Atwood is funny and clever, such a good writer and real thinker that there’s hardly any point saying that not everything in the novel works. Why should it? A high level of creativity has to let in some chaos; just as nobody would want the world as engineered by Crake, nobody needs a factory-finished novel. The flaws in “The Year of the Flood” are part of the pleasure, as they are with human beings, that species so threatened by its own impending suicide and held up here for us to look at, mourn over, laugh at and hope for. Atwood knows how to show us ourselves, but the mirror she holds up to life does more than reflect — it’s like one of those mirrors made with mercury that gives us both a deepening and a distorting effect, allowing both the depths of human nature and its potential mutations. We don’t know how we will evolve, or if we will evolve at all. “The Year of the Flood” isn’t prophecy, but it is eerily ­possible.

¶ Malena Watrous's review of Little Bird of Heaven, Joyce Carol Oates's latest melodrama — her "57th novel since 1964"! — sounds so familiar that I'd like to collect the Book Reviews reviews of this novelist's work.
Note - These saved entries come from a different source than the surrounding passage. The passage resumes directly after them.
-- ==== Sys2Proof/Certificates/Slice0/Matrix.lean ====
section
/-!
DEFINITION. The words of the matrix stream as the claims state them (spec/13_matrix.md, R302 to R328).
-/
namespace Sys2Proof.Claims
open Sys2Proof.Machine

/-! ### A word of the sequencer -/

/-- The sequencer `c` issues a word that names these tiles (R303, R327): they lie in the allocation, and no operation in
flight names one of them; no wave is at a word, and no access is owed to the block (R198). -/
def Sequences (s : State) (c : SeqCtx) (tiles : List Nat) : Prop :=
  s.sequencing = some c ∧ s.unpassed = true ∧ (∀ x ∈ tiles, x < s.tilesOf c.k) ∧ ∀ o ∈ c.q.ops, ∀ x ∈ o.tiles, x ∉ tiles

/-- Nothing but the block of the sequencer has changed; it is now `k`. -/
def BlockIs (s t : State) (b : Nat) (k : Block) : Prop :=
  ({ t with blocks := [] } : State) = { s with blocks := [] } ∧ (∀ j, j ≠ b → fget t.blocks j = fget s.blocks j) ∧
    fget t.blocks b = some k

/-- A word the sequencer itself executes: its condition, and the sequencer and the block after it. -/
structure SeqRow where
  i : Instr
  tiles : List Nat := []
  ok : State → SeqCtx → Prop := fun _ _ => True
  q : State → SeqCtx → Seq := fun _ c => c.q
  k : SeqCtx → Block := fun c => c.k

/-- Wherever the sequencer issues the word and its condition holds, it answers a next state in which the sequencer and its
block are as the row says and nothing else has changed. -/
def SeqRow.completes (r : SeqRow) : Prop :=
  ∀ s c, Sequences s c r.tiles → r.ok s c → ∃ t, exec r.i s = .next t ∧ BlockIs s t c.b { r.k c with seq := some (r.q s c) }

/-- The sequencer at its next word. -/
def atNext (q : Seq) : Seq := { q with pc := pc56 (q.pc + 8) }

/-- The fault that ends a stream (R305): the sequencer stays at the word. -/
def faulted (code : Nat) (_ : State) (c : SeqCtx) : Seq :=
  { c.q with ended := true, flt := true, code := code, wait := .none }

/-- No phase of a barrier of the block ends with the stream (R204, R205): one that counts has its count in reach of the live
threads that do not wait at it, and one of participants still misses one. -/
def steady (s : State) (c : SeqCtx) : Prop :=
  ∀ k, k < 16 → match (c.k.bar k).mode with
    | none => True
    | some (.count n) => (c.k.bar k).arrivals < n ∧
        n ≤ (c.k.bar k).arrivals + ((s.blockLive c.b).filter fun x => !x.2.waitsAt k).length
    | some _ => s.blockLive c.b = [] ∨ ∃ y ∈ s.blockLive c.b, y.1 ∉ (c.k.bar k).arrived

/-- The matrix stream's scalar words and `tctl` (R309, R311, R315, R317). -/
def scalarRows (x : XOps) (y : MMovi) : List SeqRow :=
  let m := fun (c : SeqCtx) (r : BitVec 6) => c.q.getM r.toNat
  let ta : SeqCtx → DWord := fun c => c.q.getM x.ta.toNat
  let b : SeqCtx → DWord := fun c => if bfld x.mod 3 3 = 1 then x.imm.signExtend 64 else c.q.getM x.tb.toNat
  let td := x.td.toNat
  let sum : SeqCtx → DWord := fun c => match bfld x.mod 2 0 with
    | 0 => ta c + b c
    | 1 => ta c - b c
    | 2 => ta c * b c
    | 3 => ta c <<< ((b c).toNat % 64)
    | 4 => ta c >>> ((b c).toNat % 64)
    | 5 => ta c &&& b c
    | 6 => ta c ||| b c
    | _ => if (ta c).toNat ≤ (b c).toNat then ta c else b c
  let taken : SeqCtx → Bool := fun c => match bfld x.mod 2 0 with
    | 0 => true
    | 1 => ta c == 0
    | 2 => ta c != 0
    | 3 => decide ((ta c).toInt < 0)
    | _ => decide (0 ≤ (ta c).toInt)
  let target : SeqCtx → DWord := fun c => pc56 (c.q.pc + x.imm.signExtend 64 * 8)
  let old : SeqCtx → DWord := fun c => c.q.getM y.td.toNat
  let wave := bfld x.mod 8 4
  let shape : SeqCtx → Word := fun c => (m c x.mr).setWidth 32
  let inSpan := fun (s : State) (c : SeqCtx) => bfld x.mod 0 0 = 0 ∧
    ∀ l, fget s.launches c.k.lid = some l → x.imm.toNat < l.rc.sregs
  [{ i := .madd x, q := fun _ c => (atNext c.q).setM td (sum c) },
   { i := .mmovi y
     q := fun _ c => (atNext c.q).setM y.td.toNat (match bfld y.mod 1 0 with
       | 0 => BitVec.ofNat 64 y.imm.toNat
       | 1 => BitVec.ofInt 64 y.imm.toInt
       | _ => BitVec.ofNat 64 (y.imm.toNat * 2 ^ 32 + (old c).toNat % 2 ^ 32)) },
   { i := .mbr x, q := fun _ c => if taken c then { c.q with pc := target c } else atNext c.q },
   { i := .mloop x
     q := fun _ c =>
       let q := c.q.setM x.ta.toNat (ta c - 1)
       if ta c = 1 then atNext q else { q with pc := target c } },
   { i := .mend x, ok := fun s c => c.q.ops = [] ∧ steady s c, q := fun _ c => { atNext c.q with ended := true } },
   { i := .mfrom x, ok := fun _ _ => bfld x.mod 0 0 = 1, q := fun s c => (atNext c.q).setM td s.clk },
   { i := .mfrom x
     ok := fun s c => inSpan s c ∧ ∃ w, s.notedWave c wave = some w
     q := fun s c => (atNext c.q).setM td (match s.notedWave c wave with
       | some w => w.getS2 x.imm.toNat
       | none => 0) },
   { i := .mfrom x, ok := fun s c => inSpan s c ∧ s.notedWave c wave = none ∧ steady s c, q := faulted cTILE },
   { i := .tctl x, tiles := [td], ok := fun _ c => tcLegal (shape c) = true, q := fun _ c => atNext c.q
     k := fun c => { c.k with tc := rset c.k.tc td (shape c) } },
   { i := .tctl x, tiles := [td], ok := fun s c => tcLegal (shape c) = false ∧ steady s c, q := faulted cTILE },
   { i := .tctlR x, tiles := [td], q := fun _ c => (atNext c.q).setM x.mr.toNat (BitVec.ofNat 64 (c.k.tcOf td).toNat) }]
Little Bird of Heaven starts with the urgency of a thriller, then turns into something more existential as the years (and pages) go by with no developments in the case. This is a tragedy on a classical scale. Oates more than winks at the Greeks by naming the town Sparta, the murdered woman Zoe (which means “life”). Like the original Spartans, these people are stuck in a world where physicality dominates and runs violent. In tragedy, children are doomed to repeat their parents’ mistakes. So it’s unsurprising when as teenagers Krista and Aaron start to play a dangerous game. In one of the book’s most disturbing scenes, right after rescuing a drugged Krista from a boy who wanted to rape her by the train tracks, Aaron sexually assaults her. In the heat of the act, he ponders the “thrill of disgust” and imagines his penis as a murder weapon. Later, Krista confuses this event with the height of passion. In Sparta, passion and violence are inextricably and traumatically linked. Oates does not glorify this; rather, she traces the roots of the pathology to show how desire can degenerate.
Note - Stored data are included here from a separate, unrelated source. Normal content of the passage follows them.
/-- R437: the temperature limits, and firmware's release of the clusters. That a trip also makes an error freeze a thermal one, so
that the clusters wait for firmware's release after the decisions, is the model's reading (log entry 82). -/
noncomputable def heatRows (limit : Nat) : List EventRow :=
  [{ i := .thermalTrip, ok := fun _ => True
     post := fun s t => ({ t with clusters := [] } : State) = { s with thermalEvents := s.thermalEvents + 1, clusters := [] } ∧
       ∀ n, n < 32 → ∃ f, (t.cluster n).frozen = some f ∧ f.why = .thermal ∧
         ((s.cluster n).frozen = none → f.errs = [] ∧ f.since = s.clk) },
   { i := .thermalShutdown, ok := fun _ => True, post := fun s t => t = { s with shutdown := true } },
   { i := .firmwareUnfreeze limit
     ok := fun s => limit ≤ s.limit ∧ ∃ n c f, (n, c) ∈ s.clusters ∧ c.frozen = some f ∧ f.why ≠ .error
     post := fun s t => ({ t with clusters := [] } : State) = { s with limit := limit, clusters := [] } ∧
       ∀ n c, fget s.clusters n = some c → ∃ c', fget t.clusters n = some c' ∧
         ∀ f, c.frozen = some f → f.why ≠ .error → f.errs = [] → c'.frozen = none },
   { i := .packageReset, ok := fun _ => True
     post := fun s t => t = { State.reset with agenda := s.agenda, ctr := s.ctr } }]

/-- R437: without power no step goes on but a reset, whatever the agenda holds: that the machine stops and a PACKAGE_RESET at the
head of the agenda brings it back is the shutdown's form in the model (log entry 142). -/
def PowerLost : Prop :=
  (∀ s, s.shutdown = true → (∀ dt rest, s.agenda ≠ ⟨dt, .event .packageReset⟩ :: rest) → step s = .fault .poweredOff) ∧
  ∀ s dt rest, s.shutdown = true → s.agenda = ⟨dt, .event .packageReset⟩ :: rest →
    step s = .next { State.reset with agenda := rest, ctr := s.ctr }

/-- R413: a wave of a frozen cluster issues nothing. -/
def FrozenIssuesNothing : Prop :=
  ∀ s u w, s.shutdown = false → s.agenda = [] → s.turn = .wave u → s.wave u = some w → w.sect = none →
    (s.cluster (w.core / 8)).frozen.isSome = true → (s.tick 1).due = none → (s.tick 1).nextAccess = none →
    step s = .next (s.tick 1).ordered

end Sys2Proof.Claims
end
¶ Thomas Mallon lavishes his review of William Trevor's latest novel, Love and Summer, with enthusiastic storytelling, only to end with a sermon to the choir.
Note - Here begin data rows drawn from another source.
/-! ### Thread.setV -/

@[simp] theorem Thread.setV_pc (t : Thread) (r : Nat) (x : Word) : (t.setV r x).pc = t.pc := rfl
@[simp] theorem Thread.setV_cd (t : Thread) (r : Nat) (x : Word) : (t.setV r x).cd = t.cd := rfl
@[simp] theorem Thread.setV_meet (t : Thread) (r : Nat) (x : Word) : (t.setV r x).meet = t.meet := rfl
@[simp] theorem Thread.setV_ser (t : Thread) (r : Nat) (x : Word) : (t.setV r x).ser = t.ser := rfl
@[simp] theorem Thread.setV_tm (t : Thread) (r : Nat) (x : Word) : (t.setV r x).tm = t.tm := rfl
@[simp] theorem Thread.setV_yd (t : Thread) (r : Nat) (x : Word) : (t.setV r x).yd = t.yd := rfl
@[simp] theorem Thread.setV_wait (t : Thread) (r : Nat) (x : Word) : (t.setV r x).wait = t.wait := rfl
@[simp] theorem Thread.setV_deadline (t : Thread) (r : Nat) (x : Word) : (t.setV r x).deadline = t.deadline := rfl
@[simp] theorem Thread.setV_exited (t : Thread) (r : Nat) (x : Word) : (t.setV r x).exited = t.exited := rfl
@[simp] theorem Thread.setV_p (t : Thread) (r : Nat) (x : Word) : (t.setV r x).p = t.p := rfl
@[simp] theorem Thread.setV_e (t : Thread) (r : Nat) (x : Word) : (t.setV r x).e = t.e := rfl
@[simp] theorem Thread.setV_lat (t : Thread) (r : Nat) (x : Word) : (t.setV r x).lat = t.lat := rfl
@[simp] theorem Thread.setV_latv (t : Thread) (r : Nat) (x : Word) : (t.setV r x).latv = t.latv := rfl
@[simp] theorem Thread.setV_resume (t : Thread) (r : Nat) (x : Word) : (t.setV r x).resume = t.resume := rfl
@[simp] theorem Thread.setV_fflags (t : Thread) (r : Nat) (x : Word) : (t.setV r x).fflags = t.fflags := rfl
@[simp] theorem Thread.setV_tcause (t : Thread) (r : Nat) (x : Word) : (t.setV r x).tcause = t.tcause := rfl
@[simp] theorem Thread.setV_tpc (t : Thread) (r : Nat) (x : Word) : (t.setV r x).tpc = t.tpc := rfl
@[simp] theorem Thread.setV_taddr (t : Thread) (r : Nat) (x : Word) : (t.setV r x).taddr = t.taddr := rfl
@[simp] theorem Thread.setV_tdet (t : Thread) (r : Nat) (x : Word) : (t.setV r x).tdet = t.tdet := rfl
@[simp] theorem Thread.setV_tlatv (t : Thread) (r : Nat) (x : Word) : (t.setV r x).tlatv = t.tlatv := rfl
@[simp] theorem Thread.setV_tlat (t : Thread) (r : Nat) (x : Word) : (t.setV r x).tlat = t.tlat := rfl
@[simp] theorem Thread.setV_tneed (t : Thread) (r : Nat) (x : Word) : (t.setV r x).tneed = t.tneed := rfl
@[simp] theorem Thread.setV_lastPage (t : Thread) (r : Nat) (x : Word) : (t.setV r x).lastPage = t.lastPage := rfl
@[simp] theorem Thread.setV_mon (t : Thread) (r : Nat) (x : Word) : (t.setV r x).mon = t.mon := rfl
@[simp] theorem Thread.setV_tid (t : Thread) (r : Nat) (x : Word) : (t.setV r x).tid = t.tid := rfl
@[simp] theorem Thread.setV_barPhase (t : Thread) (r : Nat) (x : Word) : (t.setV r x).barPhase = t.barPhase := rfl
@[simp] theorem Thread.setV_starved (t : Thread) (r : Nat) (x : Word) : (t.setV r x).starved = t.starved := rfl
@[simp] theorem Thread.setV_atEntry (t : Thread) (r : Nat) (x : Word) : (t.setV r x).atEntry = t.atEntry := rfl
@[simp] theorem Thread.setV_hWave (t : Thread) (r : Nat) (x : Word) : (t.setV r x).hWave = t.hWave := rfl
@[simp] theorem Thread.setV_hBlk (t : Thread) (r : Nat) (x : Word) : (t.setV r x).hBlk = t.hBlk := rfl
Trevor’s books come around as regularly as the salesmen showing up at Number 4 The Square. “Love and Summer,” the latest item from his venerable suitcase, is a thrilling work of art.

¶ Michael Cunningham's disappointed review of Margaret Drabble's memoir, The Pattern in the Carpet: A Personal History With Jigsaws, is clouded by what seems to be a heartfelt lack of interest in the English novelist's concerns.

The Pattern in the Carpet — a reference to the Henry James short story “The Figure in the Carpet,” in which a celebrated author dies without having conveyed to the world at large the secret idea that links all his books — rambles a bit as it moves back and forth between Drabble’s life and the history of the jigsaw. One wonders if the book became the hybrid it is in part because the history of the jigsaw puzzle is not particularly long or enormously interesting.

¶ To the extent that she contributes to the important discussion about liberal toleration of illiberal religions, Irshad Manji gets in the way of reviewing Half the Sky: Turning Oppression Into Opportunity For Women Worldwide, a book about "gendercide" by Nicholas Kristof and Sheryl WuDunn.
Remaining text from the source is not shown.